== SUPPLIED MATERIAL

/-! ### devWrite -/

@[simp] theorem devWrite_now (s : State) (cells : List Host.Cell) : (devWrite s cells).now = s.now := rfl
@[simp] theorem devWrite_agenda (s : State) (cells : List Host.Cell) : (devWrite s cells).agenda = s.agenda := rfl
@[simp] theorem devWrite_focus (s : State) (cells : List Host.Cell) : (devWrite s cells).focus = s.focus := rfl
@[simp] theorem devWrite_free (s : State) (cells : List Host.Cell) : (devWrite s cells).free = s.free := rfl
@[simp] theorem devWrite_insts (s : State) (cells : List Host.Cell) : (devWrite s cells).insts = s.insts := rfl
@[simp] theorem devWrite_invs (s : State) (cells : List Host.Cell) : (devWrite s cells).invs = s.invs := rfl
@[simp] theorem devWrite_nextInv (s : State) (cells : List Host.Cell) : (devWrite s cells).nextInv = s.nextInv := rfl
@[simp] theorem devWrite_seqs (s : State) (cells : List Host.Cell) : (devWrite s cells).seqs = s.seqs := rfl
@[simp] theorem devWrite_firings (s : State) (cells : List Host.Cell) : (devWrite s cells).firings = s.firings := rfl
@[simp] theorem devWrite_nests (s : State) (cells : List Host.Cell) : (devWrite s cells).nests = s.nests := rfl
@[simp] theorem devWrite_goWaits (s : State) (cells : List Host.Cell) : (devWrite s cells).goWaits = s.goWaits := rfl
@[simp] theorem devWrite_ctls (s : State) (cells : List Host.Cell) : (devWrite s cells).ctls = s.ctls := rfl
@[simp] theorem devWrite_monitors (s : State) (cells : List Host.Cell) : (devWrite s cells).monitors = wakeAll s.now s.monitors cells := rfl
@[simp] theorem devWrite_lastColour (s : State) (cells : List Host.Cell) : (devWrite s cells).lastColour = s.lastColour := rfl
@[simp] theorem devWrite_blocks (s : State) (cells : List Host.Cell) : (devWrite s cells).blocks = s.blocks := rfl
@[simp] theorem devWrite_ptoks (s : State) (cells : List Host.Cell) : (devWrite s cells).ptoks = s.ptoks := rfl
@[simp] theorem devWrite_flights (s : State) (cells : List Host.Cell) : (devWrite s cells).flights = s.flights := rfl
@[simp] theorem devWrite_outq (s : State) (cells : List Host.Cell) : (devWrite s cells).outq = s.outq := rfl
@[simp] theorem devWrite_srcq (s : State) (cells : List Host.Cell) : (devWrite s cells).srcq = s.srcq := rfl
@[simp] theorem devWrite_credRet (s : State) (cells : List Host.Cell) : (devWrite s cells).credRet = s.credRet := rfl
@[simp] theorem devWrite_excFlight (s : State) (cells : List Host.Cell) : (devWrite s cells).excFlight = s.excFlight := rfl
@[simp] theorem devWrite_timers (s : State) (cells : List Host.Cell) : (devWrite s cells).timers = s.timers := rfl
@[simp] theorem devWrite_hregs (s : State) (cells : List Host.Cell) : (devWrite s cells).hregs = s.hregs := rfl
@[simp] theorem devWrite_counters (s : State) (cells : List Host.Cell) : (devWrite s cells).counters = s.counters := rfl
@[simp] theorem devWrite_groups (s : State) (cells : List Host.Cell) : (devWrite s cells).groups = s.groups := rfl
@[simp] theorem devWrite_planes (s : State) (cells : List Host.Cell) : (devWrite s cells).planes = s.planes := rfl
@[simp] theorem devWrite_fmtReach (s : State) (cells : List Host.Cell) : (devWrite s cells).fmtReach = s.fmtReach := rfl
@[simp] theorem devWrite_fmtTravel (s : State) (cells : List Host.Cell) : (devWrite s cells).fmtTravel = s.fmtTravel := rfl
@[simp] theorem devWrite_fmtOwn (s : State) (cells : List Host.Cell) : (devWrite s cells).fmtOwn = s.fmtOwn := rfl
@[simp] theorem devWrite_turns (s : State) (cells : List Host.Cell) : (devWrite s cells).turns = s.turns := rfl
@[simp] theorem devWrite_freed (s : State) (cells : List Host.Cell) : (devWrite s cells).freed = s.freed := rfl
@[simp] theorem devWrite_mem (s : State) (cells : List Host.Cell) : (devWrite s cells).mem = putBytes s.mem cells := rfl
@[simp] theorem devWrite_wtype (s : State) (cells : List Host.Cell) : (devWrite s cells).wtype = s.wtype := rfl
@[simp] theorem devWrite_lines (s : State) (cells : List Host.Cell) : (devWrite s cells).lines = deviceMeta s.lines cells := rfl
@[simp] theorem devWrite_tlb (s : State) (cells : List Host.Cell) : (devWrite s cells).tlb = s.tlb := rfl
@[simp] theorem devWrite_walks (s : State) (cells : List Host.Cell) : (devWrite s cells).walks = s.walks := rfl
@[simp] theorem devWrite_bank (s : State) (cells : List Host.Cell) : (devWrite s cells).bank = s.bank := rfl
@[simp] theorem devWrite_dome (s : State) (cells : List Host.Cell) : (devWrite s cells).dome = s.dome := rfl
@[simp] theorem devWrite_ops (s : State) (cells : List Host.Cell) : (devWrite s cells).ops = s.ops := rfl
@[simp] theorem devWrite_nextOp (s : State) (cells : List Host.Cell) : (devWrite s cells).nextOp = s.nextOp := rfl
@[simp] theorem devWrite_epochs (s : State) (cells : List Host.Cell) : (devWrite s cells).epochs = s.epochs := rfl
@[simp] theorem devWrite_notices (s : State) (cells : List Host.Cell) : (devWrite s cells).notices = s.notices := rfl
@[simp] theorem devWrite_evqs (s : State) (cells : List Host.Cell) : (devWrite s cells).evqs = s.evqs := rfl
@[simp] theorem devWrite_waiters (s : State) (cells : List Host.Cell) : (devWrite s cells).waiters = s.waiters := rfl
@[simp] theorem devWrite_peers (s : State) (cells : List Host.Cell) : (devWrite s cells).peers = s.peers := rfl
@[simp] theorem devWrite_cgtab (s : State) (cells : List Host.Cell) : (devWrite s cells).cgtab = s.cgtab := rfl
@[simp] theorem devWrite_ctxs (s : State) (cells : List Host.Cell) : (devWrite s cells).ctxs = s.ctxs := rfl
@[simp] theorem devWrite_worlds (s : State) (cells : List Host.Cell) : (devWrite s cells).worlds = s.worlds := rfl
@[simp] theorem devWrite_cellOwner (s : State) (cells : List Host.Cell) : (devWrite s cells).cellOwner = s.cellOwner := rfl
@[simp] theorem devWrite_granuleOwner (s : State) (cells : List Host.Cell) : (devWrite s cells).granuleOwner = s.granuleOwner := rfl
@[simp] theorem devWrite_outputs (s : State) (cells : List Host.Cell) : (devWrite s cells).outputs = s.outputs := rfl
@[simp] theorem devWrite_lanterns (s : State) (cells : List Host.Cell) : (devWrite s cells).lanterns = s.lanterns := rfl
@[simp] theorem devWrite_lstreams (s : State) (cells : List Host.Cell) : (devWrite s cells).lstreams = s.lstreams := rfl
@[simp] theorem devWrite_logit (s : State) (cells : List Host.Cell) : (devWrite s cells).logit = s.logit := rfl
@[simp] theorem devWrite_dev (s : State) (cells : List Host.Cell) : (devWrite s cells).dev = s.dev := rfl
@[simp] theorem devWrite_images (s : State) (cells : List Host.Cell) : (devWrite s cells).images = s.images := rfl
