@[simp] theorem finishSwap_mem (s : State) (x : CtxId) (v : Saved) : (finishSwap s x v).mem = s.mem := by
  unfold finishSwap; dsimp only; (repeat' split) <;> simp [*]

@[simp] theorem showLinks_mem (s : State) : (showLinks s).mem = s.mem := by
  unfold showLinks; (repeat' split) <;> simp [*]

@[simp] theorem setReady_mem (s : State) (fn : Nat) : (setReady s fn).mem = s.mem := by
  unfold setReady; (repeat' split) <;> simp [*]

@[simp] theorem dropHostLines_mem (s : State) : (dropHostLines s).mem = s.mem := by
  unfold dropHostLines; simp [*]

@[simp] theorem writeBadc_mem (s : State) (i : Nat) (v : Word64) : (writeBadc s i v).mem = s.mem := by
  unfold writeBadc
  dsimp only
  rw [cutBad_mem]
  split <;> simp

@[simp] theorem refuseDebug_mem (s : State) : (refuseDebug s).mem = s.mem := rfl

@[simp] theorem writeBkpt_mem (s : State) (k : Nat) (j : Nat) (v : Word64) : (writeBkpt s k j v).mem = s.mem := by
  unfold writeBkpt; dsimp only; (repeat' split) <;> simp [*]

@[simp] theorem writeQspire_mem (s : State) (v : Word64) : (writeQspire s v).mem = s.mem := by
  unfold writeQspire; simp [*]

@[simp] theorem fillBuckets_mem (s : State) : (fillBuckets s).mem = s.mem := rfl

@[simp] theorem writePwr_mem (s : State) (d : Nat) (v : Word64) : (writePwr s d v).mem = s.mem := by
  unfold writePwr; simp [*]

@[simp] theorem writeDomid_mem (s : State) (v : Word64) : (writeDomid s v).mem = s.mem := by
  unfold writeDomid; dsimp only; (repeat' split) <;> simp [*]

@[simp] theorem writeWqos_mem (s : State) (w : Nat) (v : Word64) : (writeWqos s w v).mem = s.mem := by
  unfold writeWqos; dsimp only; (repeat' split) <;> simp [*]

@[simp] theorem writeSave_mem (s : State) (w : Nat) (j : Nat) (v : Word64) : (writeSave s w j v).mem = s.mem := by
  unfold writeSave; simp [*]

theorem devmem (s : State) (d : Dev) : ({ s with dev := d } : State).mem = s.mem := rfl

@[simp] theorem writeRoute_mem (s : State) (i : Nat) (v : Word64)  : (writeRoute s i v).mem = s.mem := devmem _ _

@[simp] theorem writeBar_mem (s : State) (i : Nat) (v : Word64)  : (writeBar s i v).mem = s.mem := by
  unfold writeBar
  dsimp only
  simp only [apply_ite State.mem, writeDomid_mem, writeWqos_mem, writeBadc_mem, putBreak_mem, writeBkpt_mem, writeSave_mem, writeQspire_mem, writePwr_mem, writeRoute_mem, ite_self]

@[simp] theorem performRemote_wf (s : State) (pa : Nat) (x0 : RemoteReq) (hw : memWf s.mem = true) : memWf (performRemote s pa x0).mem = true := by
  unfold performRemote; dsimp only; (repeat' split) <;> simp [*]

theorem takeTrigger_mem {s t : State} {w : BitVec 4} {f : Trigger → Bool} {g : Trigger} (h : takeTrigger s w f = some (t, g)) : t.mem = s.mem := by
  unfold takeTrigger at h
  dsimp only at h
  split at h
  · split at h
    · cases h; rfl
    · cases h
  · cases h

theorem execDispatchDecision_wf {s t : State} {w : BitVec 4} {slot : BitVec 6} (hw : memWf s.mem = true)
    (h : execDispatchDecision w slot s = .next t) : memWf t.mem = true := by
  unfold execDispatchDecision at h
  split at h
  · cases h; exact hw
  · next s1 _ h1 =>
    have hw1 : memWf s1.mem = true := by rw [takeTrigger_mem h1]; exact hw
    split at h
    · cases h; exact hw
    · next h2 =>
      have k := dispatchQuar_wf (failOver_wf _ _ _ hw1) h2
      split at h <;> cases h <;> simp [k]

theorem execPreemptDecision_wf {s t : State} {w : BitVec 4} {task : BitVec 32} (hw : memWf s.mem = true)
    (h : execPreemptDecision w task s = .next t) : memWf t.mem = true := by
  unfold execPreemptDecision at h
  split at h
  · next h1 _ => cases h; rw [startDecision_mem, takeTrigger_mem h1]; exact hw
  · cases h; exact hw

theorem execFaultDecision_wf {s t : State} {w : BitVec 4} {task : BitVec 32} (hw : memWf s.mem = true)
    (h : execFaultDecision w task s = .next t) : memWf t.mem = true := by
  unfold execFaultDecision at h
  split at h
  · next h1 _ => cases h; rw [startDecision_mem, takeTrigger_mem h1]; exact hw
  · cases h; exact hw

theorem execDecisionCommit_wf {s t : State} {w : BitVec 4} (hw : memWf s.mem = true) (h : execDecisionCommit w s = .next t) :
    memWf t.mem = true := by
  unfold execDecisionCommit at h
  dsimp only at h
  (repeat' split at h) <;> cases h <;> try exact hw
  next h1 => exact commitOutcome_wf (s := setWorld s w _) hw h1

theorem execPolicyBudgetExpiry_wf {s t : State} {w : BitVec 4} (hw : memWf s.mem = true) (h : execPolicyBudgetExpiry w s = .next t) :
    memWf t.mem = true := by
  unfold execPolicyBudgetExpiry at h
  dsimp only at h
  (repeat' split at h) <;> cases h <;> exact hw

theorem startDue_wf {s t : State} {w : BitVec 4} (hw : memWf s.mem = true) (h : startDue s w = .next t) : memWf t.mem = true := by
  unfold startDue at h
  split at h
  · exact execDispatchDecision_wf hw h
  · exact execPreemptDecision_wf hw h
  · exact execFaultDecision_wf hw h
  · cases h; exact hw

====

### TASK:
Find the line with "s.free := rfl" in the entries above. Retype it and each line after it, exactly, through the line with "s.ptoks := rfl", and stop there.

### FINISHED TASK:
@[simp] theorem devWrite_free (s : State) (cells : List Host.Cell) : (devWrite s cells).free = s.free := rfl
@[simp] theorem devWrite_insts (s : State) (cells : List Host.Cell) : (devWrite s cells).insts = s.insts := rfl
@[simp] theorem devWrite_invs (s : State) (cells : List Host.Cell) : (devWrite s cells).invs = s.invs := rfl
@[simp] theorem devWrite_nextInv (s : State) (cells : List Host.Cell) : (devWrite s cells).nextInv = s.nextInv := rfl
@[simp] theorem devWrite_seqs (s : State) (cells : List Host.Cell) : (devWrite s cells).seqs = s.seqs := rfl
@[simp] theorem devWrite_firings (s : State) (cells : List Host.Cell) : (devWrite s cells).firings = s.firings := rfl
@[simp] theorem devWrite_nests (s : State) (cells : List Host.Cell) : (devWrite s cells).nests = s.nests := rfl
@[simp] theorem devWrite_goWaits (s : State) (cells : List Host.Cell) : (devWrite s cells).goWaits = s.goWaits := rfl
@[simp] theorem devWrite_ctls (s : State) (cells : List Host.Cell) : (devWrite s cells).ctls = s.ctls := rfl
@[simp] theorem devWrite_monitors (s : State) (cells : List Host.Cell) : (devWrite s cells).monitors = wakeAll s.now s.monitors cells := rfl
@[simp] theorem devWrite_lastColour (s : State) (cells : List Host.Cell) : (devWrite s cells).lastColour = s.lastColour := rfl
@[simp] theorem devWrite_blocks (s : State) (cells : List Host.Cell) : (devWrite s cells).blocks = s.blocks := rfl
@[simp] theorem devWrite_ptoks (s : State) (cells : List Host.Cell) : (devWrite s cells).ptoks = s.ptoks := rfl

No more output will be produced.